Мне очень ценно и дорого Ваше мнение о моем романе, потому что в замысле моем виделись мне черты, абсолютно несоизмеримые с бытом, революцией и т. д. И потому-то я соглашаюсь охотно с Вами: вероятно, в романе есть крупнейшие погрешности против быта, знания среды и т. д. Революция, быт, 1905 год и т. д. вступили в фабулу случайно, невольно, вернее не революция, (ее не касаюсь я), а провокация, и опять-таки провокация эта лишь теневая проекция иной какой-то провокации, провокации душевной, зародыши которой многие из нас долгие годы носят в себе незаметно, до внезапного развития какой-нибудь душевной болезни (не клинической), приводящей к банкротству, весь роман мой изображает в символах места и времени подсознательную жизнь искалеченных мысленных форм, если бы мы могли осветить прожектором, внезапно, непосредственно под обычным сознанием лежащий пласт душевной жизни, многое обнаружилось бы там для нас неожиданного, прекрасного, еще более обнаружилось бы безобразного, обнаружилось бы кинение, так сказать, несваренных переживаний, и оно предстало бы нам в картинах гротеск. Мой ‘П_е_т_е_р_б_у_р_г’ есть в сущности зафиксированная мгновенно жизнь подсознательная людей, сознанием оторванных от своей стихийности, кто сознательно не вживется в мир стихийности, того сознание разорвется в стихийном, почему-либо выступившем из берегов сознательности, подлинное местодействие романа — душа некоего не данного в романе лица, переутомленного мозговою работой, а действующие лица — мысленные формы, так сказать, недоплывшие до порога сознания. А быт, ‘П_е_т_е_р_б_у_р_г’, провокация с проходящей где-то на фоне романа революцией — только условное одеяние этих мысленных форм. Можно было бы роман назвать ‘М_о_з_г_о_в_а_я и_г_р_а’. В ‘С_е_р_е_б_р<я_н_о_м> Г_о_л_у_б_е’ сознание героев, так сказать, без смысла и толку бросается в стихийность, здесь сознание отрывается от стихийности. Вывод— печальный: в том и другом случае. В третьей части трилогии формула будет такова: сознание, органически соединившееся со стихиями и не утратившее в стихиях себя, есть жизнь подлинная. Такова формула моего романа, но, право, я не знал, что получилось из формулы, когда я ее облек в ‘П_е_т_е_р_б_у_р_г’. Ваше одобрение как критика и мыслителя меня чрезвычайно радует: спасибо за хорошие слова о романе.

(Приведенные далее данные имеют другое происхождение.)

-- ==== Sys2Proof/Machine/Shadow.lean ====
section
/-! DEFINITION. Machine/Shadow.lean: shadows, their writes, the two-phase publish, SHD and RST (R166, R226 to R234). -/

namespace Sys2Proof.Machine

/-! ### Slots, handles and destinations (R226, R228, R229) -/

/-- The shadow of a slot: of a context of this module, or of another module's context by the number that stands for it. -/
def State.shadow? (s : State) (ctx slot : Nat) : Option Shadow :=
  if ctx < 64 then (s.ctx? ctx).bind (fun c => Tab.get c.shadows slot)
  else (Tab.get s.net.peers (ctx * 64 + slot)).map PeerShadow.shadow
def State.setShadow (s : State) (ctx slot : Nat) (sh : Option Shadow) : State :=
  s.modCtx ctx (fun c => { c with shadows := Tab.set c.shadows slot sh })
def State.modShadow (s : State) (ctx slot : Nat) (f : Shadow → Shadow) : State :=
  if ctx < 64 then s.modCtx ctx (fun c => { c with shadows := Tab.upd c.shadows slot f })
  else { s with net := { s.net with peers := Tab.upd s.net.peers (ctx * 64 + slot) (fun p => { p with shadow := f p.shadow }) } }
/-- The domain of a shadow, and the W rights of the context that opened it (R233). -/
def State.shDomain (s : State) (ctx slot : Nat) : Nat :=
  if ctx < 64 then s.domainOf ctx else (Tab.get s.net.peers (ctx * 64 + slot)).elim 0 PeerShadow.domain
def State.shRights (s : State) (ctx slot : Nat) : Nat :=
  if ctx < 64 then s.rightsVec 768 ctx 1 else (Tab.get s.net.peers (ctx * 64 + slot)).elim 0 PeerShadow.rights

/-- The handle of a slot. -/
def Shadow.handle (sh : Shadow) (slot : Nat) : Nat := sh.seq % 65536 * 64 + slot
/-- The slot of a handle that is not stale. -/
def State.slotOf (s : State) (ctx handle : Nat) : Option (Nat × Shadow) :=
  match s.shadow? ctx (handle % 64) with
  | some sh =>
    if handle < 2 ^ 22 ∧ sh.state ≠ .free ∧ sh.state ≠ .opening ∧ sh.handle (handle % 64) = handle then some (handle % 64, sh)
    else none
  | none => none

/-- STATE of the status word. -/
def ShState.code : ShState → Nat
  | .sopen => 1
  | .preparing => 2
  | .committed => 3
  | .failed => 4
  | _ => 0
/-- The status word (R228): REASON is zero unless the shadow is FAILED. -/
def Shadow.status (sh : Shadow) : Nat :=
  sh.state.code * 2 ^ 28 + (if sh.state = .failed then sh.reason else 0) * 2 ^ 24 + sh.arrived % 65536

/-- The base VAs of the destinations: the primary, then the replicas. -/
def Shadow.dests (sh : Shadow) : List Nat := sh.base :: sh.replicas
/-- Number of granules. -/
def Shadow.grans (sh : Shadow) : Nat := sh.size / 16384
/-- Every granule: destination and VA. -/
def Shadow.pages (sh : Shadow) : List (Nat × Nat) :=
  sh.dests.zipIdx.flatMap (fun d => (List.range sh.grans).map (fun k => (d.2, d.1 + 16384 * k)))
/-- The key of a destination's granule. -/
def shKey (dest va : Nat) : Nat := dest * 2 ^ 43 + va / 16384
/-- The home of a page of a destination; 128 stands for other modules. -/
def State.shHome (s : State) (dom va : Nat) : Nat := if s.isLocal va then s.homeFor dom va else 128
/-- The homes that hold granules of a shadow. -/
def State.shHomes (s : State) (dom : Nat) (sh : Shadow) : List Nat :=
  (List.range 129).filter (fun h => sh.pages.any (fun p => s.shHome dom p.2 == h))

/-- The slot of an OPEN shadow of a context whose primary range holds some bytes. -/
def State.openShadow (s : State) (ctx va n : Nat) : Option (Nat × Shadow) :=
  match s.ctx? ctx with
  | none => none
  | some c => (Tab.list c.shadows).find? (fun e =>
      e.2.state == .sopen && decide (e.2.base ≤ va ∧ va + n ≤ e.2.base + e.2.size))

/-! ### Shadow granules (R230) -/

/-- The page of a VA: its attributes and stage-2 entry. -/
def State.page (s : State) (dom va : Nat) : Option (Attr × Stage2) :=
  let tdom := transDomain s.homes dom va
  match homeAttr s.homes tdom va with
  | .error _ => none
  | .ok a => (Tab.get s.homes.stage2 (s2Key tdom a.dfn)).map (fun s2 => (a, s2))

/-- Fill a physical frame, which holds no poison afterwards. -/
def Homes.fillFrame (h : Homes) (frame : Nat) (bs : List Byte) : Homes :=
  let lo := frame * 16384
  { h with
    mem := writeBytes h.mem lo bs
    poisonLines := h.poisonLines.filter (fun e => decide (e.1 < lo / 256 ∨ lo / 256 + 64 ≤ e.1))
    rewritten := h.rewritten.filter (fun e => decide (e.1 < lo ∨ lo + 16384 ≤ e.1)) }

/-- The content a shadow granule starts with, and its poisoned lines; a page that is not mapped has no content that the spec
states (log 25). -/
def State.firstContent (s : State) (dom va : Nat) (zero : Bool) : List Byte × List Nat × State :=
  if zero then (List.replicate 16384 0, [], s)
  else match s.page dom va with
    | some (_, s2) => (getBytes s.homes s2 (va / 16384 * 16384) 16384,
        (List.range 64).filter (fun j => linePoisoned s.homes s2 (va / 16384 * 16384 + 256 * j)), s)
    | none => ((List.range 16384).map (fun j => Config.freeByte (s.free + j)), [], { s with free := s.free + 16384 })

/-- Lines of a frame are poisoned. -/
def Homes.poisonFrame (h : Homes) (frame : Nat) (js : List Nat) : Homes :=
  { h with poisonLines := js.foldl (fun m j => Cells.set false m (frame * 64 + j) true) h.poisonLines }

/-- Whether a shadow granule is poisoned: some line of its frame is (R233, R369). -/
def ShGranule.poisoned (g : ShGranule) (h : Homes) : Bool :=
  (List.range 64).any (fun j => Cells.get false h.poisonLines (g.frame * 64 + j))

/-- Write bytes of a shadow granule's frame. A write that replaces them, which a sum or a maximum does not, rewrites poisoned
bytes (R369; log 63). -/
def Homes.writeShadow (h : Homes) (frame va : Nat) (bs : List Byte) (whole : Bool) : Homes :=
  let p := physAddr frame va
  let h1 := { h with mem := writeBytes h.mem p bs }
  if whole ∧ Cells.get false h.poisonLines (p / 256) then
    clearPoison { h1 with rewritten := (List.range bs.length).foldl (fun m j => Cells.set false m (p + j) true) h1.rewritten }
      { frame := frame, tier := 0, cmp := false, poison := false, w := true } va
  else h1

/-- Make sure that a destination's granule has its shadow granule; `none` with no frame free. -/
def State.shGranule (s : State) (ctx dom slot dest va : Nat) : Option State :=
  match s.shadow? ctx slot with
  | none => none
  | some sh =>
    if ¬ s.isLocal va ∨ (Tab.get sh.granules (shKey dest va)).isSome then some s
    else
      let home := s.homeFor dom va
      match Cells.get [] s.homes.shadowFrames home with
      | [] => none
      | f :: rest =>
        let c := s.firstContent dom va sh.zero
        some ((c.2.2.modHomes (fun h =>
            (({ h with shadowFrames := Cells.set [] h.shadowFrames home rest }).fillFrame f c.1).poisonFrame f c.2.1)).modShadow
          ctx slot (fun x => { x with granules := Tab.set x.granules (shKey dest va) (some { frame := f }) }))

/-- The addresses of a primary VA in every destination: destination and VA. -/
def Shadow.images (sh : Shadow) (va : Nat) : List (Nat × Nat) :=
  sh.dests.zipIdx.map (fun d => (d.2, d.1 + (va - sh.base)))

/-- Whether the home of a destination's VA still takes shadow writes: no publish's prepare has reached it (R231). -/
def State.takesShadow (s : State) (dom : Nat) (sh : Shadow) (va : Nat) : Bool :=
  sh.state == .sopen || (sh.state == .preparing && sh.openWait.contains (s.shHome dom va))

/-- The step of an RST on a shadow word: 0 RADD.f32, 1 RADD.bf16x2, 2 RADD.i32, 3 RMAX.f32, 4 MST. -/
def rstOp (lvl2 : Bool) (fn : Nat) (m b : Word) : Word × FpFlags :=
  let c : FpCtx := { rm := 0, ftz := false, lvl2 := lvl2 }
  let out (o : FpOut) : Word × FpFlags := (BitVec.ofNat 32 o.bits, o.flags)
  match fn with
  | 0 => out (Fmt.fp32.add c (fpv m) (fpv b))
  | 1 => out (halfOp true 0 c m b 0)
  | 2 => (m + b, 0)
  | 3 => out (Fmt.fp32.minMax c true m.toNat b.toNat)
  | _ => (b, 0)

/-- The step of a shadow write on the bytes that are there; whether it replaces them. -/
def ShadowWrite.step (w : ShadowWrite) (bs : List Byte) : List Byte × FpFlags := match w with
  | .rst lvl2 fn opnd =>
    let o := rstOp lvl2 fn (BitVec.ofNat 32 (ofBytes bs)) opnd
    (bytesOf 4 o.1.toNat, o.2)
  | .bytes data => (data, 0)
def ShadowWrite.whole : ShadowWrite → Bool
  | .rst _ fn _ => fn == 4
  | .bytes _ => true

/-- The other modules that hold granules of a shadow. -/
def State.shModules (s : State) (sh : Shadow) : List Nat := ((sh.dests.map moduleOf).filter (· != s.modNo)).dedup
/-- The coordinating home tells them what becomes of a shadow of this module (R233, R362). -/
def State.tellPeers (s : State) (ctx : Nat) (sh : Shadow) (m : Nat → FabricMsg) : State :=
  if 64 ≤ ctx then s
  else (s.shModules sh).foldl (fun t x => t.tellFor ((s.ctx? ctx).map Context.partition) (m x)) s
/-- The home of a shadow's primary forwards a write to the replicas of other modules (R230, R362). -/
def State.forward (s : State) (ctx slot va : Nat) (sh : Shadow) (w : ShadowWrite) : State :=
  if 64 ≤ ctx ∨ ¬ s.isLocal va then s
  else ((sh.replicas.map moduleOf).filter (· != s.modNo)).dedup.foldl (fun t m =>
    t.tellFor ((s.ctx? ctx).map Context.partition) (.forward m ctx slot va w)) s

/-- A shadow write at a primary VA: every destination of this module whose home takes it applies the step to its own bytes, and
those of other modules are forwarded it. The flags are those of the first. `none` with no frame free. -/
def State.shadowStep (s : State) (ctx dom slot va n : Nat) (w : ShadowWrite) : Option (State × FpFlags) :=
  match s.shadow? ctx slot with
  | none => none
  | some sh =>
    let images := (sh.images va).filter (fun d => s.takesShadow dom sh d.2)
    let ready := images.foldl (fun (t : Option State) d => t.bind (fun u => u.shGranule ctx dom slot d.1 d.2)) (some s)
    (ready.map (fun t => t.forward ctx slot va sh w)).map (fun t =>
      images.foldr (fun d (acc : State × FpFlags) =>
        match (acc.1.shadow? ctx slot).bind (fun x => Tab.get x.granules (shKey d.1 d.2)) with
        | none => acc
        | some g =>
          let p := physAddr g.frame d.2
          let r := w.step (readBytes acc.1.homes.mem p n)
          (acc.1.modHomes (fun h => h.writeShadow g.frame d.2 r.1 w.whole), r.2)) (t, 0))

/-- The line of a primary VA is poisoned in every destination's shadow granule that takes writes (R368). -/
def State.poisonShadow (s : State) (ctx dom slot va : Nat) : State :=
  match s.shadow? ctx slot with
  | none => s
  | some sh => ((sh.images va).filter (fun d => s.takesShadow dom sh d.2)).foldl (fun t d =>
      (Tab.get sh.granules (shKey d.1 d.2)).elim t (fun g => t.modHomes (fun h => h.poisonLine (physAddr g.frame d.2)))) s

/-- Its shadow granules return to their homes' shadow frames, those of other modules too (R230). -/
def State.discard (s : State) (ctx dom slot : Nat) : State :=
  match s.shadow? ctx slot with
  | none => s
  | some sh =>
    let s1 := sh.pages.foldl (fun t p =>
      match Tab.get sh.granules (shKey p.1 p.2) with
      | none => t
      | some g =>
        let home := t.homeFor dom p.2
        t.modHomes (fun h => { h with
          shadowFrames := Cells.set [] h.shadowFrames home (Cells.get [] h.shadowFrames home ++ [g.frame]) })) s
    (s1.modShadow ctx slot (fun x => { x with granules := [] })).tellPeers ctx sh (.abort · ctx slot)

/-- The refusal entries of a shadow block: of each destination, its first refusing page (R229). -/
def refusalEntries (vs : List (Nat × Nat × Nat × Nat)) : List Byte :=
  (List.range 9).flatMap (fun d =>
    match vs.filter (fun (v : Nat × Nat × Nat × Nat) => v.1 == d) with
    | [] => List.replicate 8 0
    | v :: rest =>
      let m : Nat × Nat × Nat × Nat := rest.foldl (fun (b x : Nat × Nat × Nat × Nat) => if x.2.1 < b.2.1 then x else b) v
      bytesOf 8 (m.2.1 + m.2.2.1 * 2 ^ 57))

Страшно было бы мне важно и интересно Ваше печатное мнение для меня, и главное:— поучительно. Я всегда стремился учиться у критики, но, увы: до сих пор, учился малому: меня или немотивированно одобряли, или немотивированно ругали (чаще всего последними словами), а из брани или похвалы, право, мало что вынесешь <...>
Теперь перехожу к корректурам, к сожалению, мне прислали не то место: а как раз следующие сцены за присланными мне нужны, чтобы не обременять К<нигоиздательст>во <'Сирин', -- ред.> посылкою корректур, я просто перескажу содержание сцены, которая по сложным соображениям недопустима в моем романе: это — сцена, где какие-то 7 человек, с нашим Незнакомцем, встреченным на улице Алекс<андром> Ивановичем, сидят за столом и рассуждают о сердце, мозге, солнце, органах чувств и т. д. и т. п. Сцена эта, помнится, начинается после многоточия и кончается многоточием: сцену эту всю убедительно прошу вычеркнуть.
Если вы узнаете эту сцену после ее характеристики, то просто сами ее вычеркните из корректур, если не узнаете, то — следующие два листа (до ‘Медного всадника’) я попросил бы: а в присланных мне корректурах мне исключить нечего, с корр<ектурами> опоздал, потому что пришли они в день кануна Рождества (сегодня первый день праздника): высылаю завтра утром.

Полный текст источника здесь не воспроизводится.